The situation: It’s a Tuesday evening and I’m eating and imbibing at Piecora’s Pizza with D. Crane, the frontman of one of Seattle’s favorite indie-pop outfits, BOAT.
BOAT is opening for the Apples in Stereo at the Crocodile on Tuesday, October 26. The show’s at 8 p.m. and tickets are $13. Boom, unfortunately, probably isn’t allowed in.
Intoxication: Intoxication? Crane is a role model, ok? By day he’s Mr. Crane, an eighth grade history, social studies, art, and guitar club teacher at Sequoyah Middle School in Federal Way (his kids like watch BOAT’s videos on YouTube and leave comments like “he’s my language arts teacher… lololol.”)
He’s also studying for his master’s at UW Tacoma, where he’s hoping to earn a degree in administration and become a large-and-in-charge school principal. “It seems like a sweet deal,” he says.
How He Got Here: Mr.
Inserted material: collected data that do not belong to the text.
/-- The mask 0xF3 clears `ge_min`, and of the stored pulse all but the bit that says there is one. -/
theorem dwWord_and_noPulseMask : ∀ (c : BitVec 3) (f : BitVec 2) (g : Bool) (t : BitVec 2),
    dwWord c f g t &&& 0xF3#8 = dwWord c (f &&& 0b10#2) false t := by decide

/-- R55: the codes with bit 1 clear, which hold no pulse. -/
theorem fop_holds_none_iff : ∀ f : BitVec 2, f &&& 0b10#2 = 0#2 ↔ ∃ l, 0#1 ++ BitVec.ofBool l = f := by decide

/-- R64: the words of `ReadBitsSecond` with the stored pulse `p` and the pulse type `t` are those of the pair's operation. -/
theorem and_pairMask_eq_iff_decode (p : FirstOfPair) (t : PulseType) {op : Bool → Instr}
    (hop : ∀ g, encode (op g) = .dw (dwWord FsmState.readBitsSecond.code p.code g t.code)) (w : BitVec 8) :
    w &&& 0xFB#8 = dwWord FsmState.readBitsSecond.code p.code false t.code ↔ ∃ g, decode (.dw w) = .ok (op g) := by
  simp only [decode_eq_ok_iff, hop, InstrWord.dw.injEq]
  rw [← dwWord_fields w, dwWord_and_pairMask]
  simp only [dwWord_inj, true_and]
  constructor
  · rintro ⟨hc, hf, ht⟩
    exact ⟨_, hc.symm, hf.symm, rfl, ht.symm⟩
  · rintro ⟨g, hc, hf, -, ht⟩
    exact ⟨hc.symm, hf.symm, ht.symm⟩

/-- R64, R101 to R103: the words of `ReadBitsSecond` with no stored pulse and the pulse type `t` are those of its RB2_X row. -/
theorem and_noPulseMask_eq_iff_decode (t : PulseType) {op : Bool → Bool → Instr}
    (hop : ∀ l g, encode (op l g) = .dw (dwWord FsmState.readBitsSecond.code (0#1 ++ BitVec.ofBool l) g t.code))
    (w : BitVec 8) :
    w &&& 0xF3#8 = dwWord FsmState.readBitsSecond.code 0#2 false t.code ↔ ∃ l g, decode (.dw w) = .ok (op l g) := by
  simp only [decode_eq_ok_iff, hop, InstrWord.dw.injEq]
  rw [← dwWord_fields w, dwWord_and_noPulseMask]
  simp only [dwWord_inj, fop_holds_none_iff, true_and]
  constructor
  · rintro ⟨hc, ⟨l, hl⟩, ht⟩
    exact ⟨l, _, hc.symm, hl, rfl, ht.symm⟩
  · rintro ⟨l, g, hc, hl, -, ht⟩
    exact ⟨hc.symm, ⟨l, hl⟩, ht.symm⟩

end Sys2Proof
end

section
/-! PROOFS. The twelve operations of the bit-reading states (42_bit_states.md R90 to R103). -/

namespace Sys2Proof.Machine

variable {w : Widths}

/-- R94: the printable bytes, on the byte as a natural number. -/
theorem asciiOf_eq (v : Byte) : asciiOf v = if 0x20 ≤ v.toNat ∧ v.toNat ≤ 0x7E then v else 0x2E#8 := rfl

/-- R104: the shifted bit as a number. -/
theorem bitAt_eq : ∀ (b : Bool) (i : BitVec 3), bitAt b i = if b then BitVec.ofNat 8 (2 ^ i.toNat) else 0x00#8 := by
  decide

/-- R95, R96: the operation that completes a pair with the bit `b`. -/
theorem exec_completedPair (b g : Bool) (s : StateAt w) :
    exec (if b then .rb2MS g else .rb2SM g) ⟨w, s⟩ = .next ⟨w, { s with
      st := s.st.accum b
      events := s.events ++
        ⟨.pulse (if b then .short else .medium), s.token.start, s.token.stop⟩ :: pairEvents b s.st s.token }⟩ := by
  cases b with
  | false => exact exec_eq (.rb2SM g) s
  | true => exact exec_eq (.rb2MS g) s

/-- Settles O19: the words of RB1_S and RB1_M, the codes of the stored pulses, and the next states. -/
theorem firstPulseOfAPairIsStored : Obligations.FirstPulseOfAPairIsStored :=
  ⟨and_mask_eq_iff_decode .readBitsFirst .short fun _ _ => rfl,
    and_mask_eq_iff_decode .readBitsFirst .medium fun _ _ => rfl,
    rfl, rfl,
    fun _ s f g => ⟨exec_eq (.rb1S f g) s, exec_eq (.rb1M f g) s⟩⟩

/-- Settles O20: the words of RB1_L, the Error event's payload and class, and the next state. -/
theorem longInsteadOfAPairDiscardsTheByte : Obligations.LongInsteadOfAPairDiscardsTheByte :=
  ⟨and_mask_eq_iff_decode .readBitsFirst .long fun _ _ => rfl, rfl, rfl, fun _ s f g => exec_eq (.rb1L f g) s⟩

/-- Settles O21: ACCUM before and at the eighth bit, where `bit_index` wraps to 0. -/
theorem aCompletedPairAccumulatesItsBit : Obligations.ACompletedPairAccumulatesItsBit := by
  refine ⟨and_pairMask_eq_iff_decode .short .medium fun _ => rfl, and_pairMask_eq_iff_decode .medium .short fun _ => rfl,
    fun w s g b byte hbyte => ?_⟩
  rw [← bitAt_eq] at hbyte
  subst hbyte
  rw [exec_completedPair]
  constructor
  · intro h
    simp [DecoderState.accum, pairEvents, h]
  · intro h
    simp [DecoderState.accum, pairEvents, h, asciiOf_eq]

/-- Settles O22: the words of the seven rows, the Error event's payload and class, and the next state, row by row. -/
theorem aBadPairDiscardsTheByte : Obligations.ABadPairDiscardsTheByte := by
  refine ⟨and_pairMask_eq_iff_decode .short .short fun _ => rfl, and_pairMask_eq_iff_decode .medium .medium fun _ => rfl,
    and_pairMask_eq_iff_decode .short .long fun _ => rfl, and_pairMask_eq_iff_decode .medium .long fun _ => rfl,
    and_noPulseMask_eq_iff_decode .short fun _ _ => rfl, and_noPulseMask_eq_iff_decode .medium fun _ _ => rfl,
    and_noPulseMask_eq_iff_decode .long fun _ _ => rfl, rfl, rfl, fun i p l g hrow w s => ?_⟩
  simp only [List.mem_cons, Prod.mk.injEq, List.not_mem_nil, or_false] at hrow
  obtain ⟨rfl, rfl⟩ | ⟨rfl, rfl⟩ | ⟨rfl, rfl⟩ | ⟨rfl, rfl⟩ | ⟨rfl, rfl⟩ | ⟨rfl, rfl⟩ | ⟨rfl, rfl⟩ := hrow <;>
    exact exec_eq _ s

/-- Settles O26: inside the printable range and outside it. -/
theorem asciiPayload : Obligations.AsciiPayload := by
  intro v
  rw [asciiOf_eq]
  exact ⟨fun h => if_pos h, fun h => if_neg (by omega)⟩

end Sys2Proof.Machine
end

section
/-! PROOFS. What each operation and each step adds to the output stream (43_step_and_glitch.md R112, R113; 20_memory.md R42). -/

namespace Sys2Proof.Machine

variable {w : Widths}

/-- R93: the kinds of ACCUM's events, before and at the eighth bit. -/
theorem kinds_pairEvents (b : Bool) (d : DecoderState w) (x : Token w) :
    (pairEvents b d x).map (fun e => e.body.kind) = if d.bitIndex = 7#3 then [.bit, .byte, .ascii] else [.bit] := by
  by_cases h : d.bitIndex = 7#3 <;> simp [pairEvents, EventBody.kind, h]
Crane is up and walking his dog (a pitbull mix named Boom) by five every morning before heading off for school and another day with the kids.
“They were online today after they finished their work, and they were looking up this guy, I think it’s Wiz Khalifa? Do you know this guy?”
I’m pretty sure Wiz Khalifa mainly raps about rolling blunts and smoking weed.
“Well, that’s disturbing,” says Mr. Crane.
Shop Talk: Mr. Crane spent his summer vacation with his band, recording their fourth full-length, which will be released early in 2011. He describes it as “a super-rock album.”
“I think it’s going to be called Dress Like Your Idols,” he reveals. “[Although] the people I like don’t dress very cool. Like [Built to Spill frontman] Doug Martsch. The last time I saw them, he looked like a suspect sketch. He was wearing a black baseball cap, a giant white Hanes t-shirt and cargo pants. I don’t think he had on Tevas with socks, but it seemed like that.”
BTW: Mr. Crane says he can usually find something endearing about each kid, but there might be a line drawn somewhere, like two years ago, when some kids at Sequoyah poisoned one of the teachers.
“They put ipecac syrup in her coffee,” he says. “She had to go to the emergency room. She was okay, but she ended up not coming back, and the kids got expelled. Kids are weird.”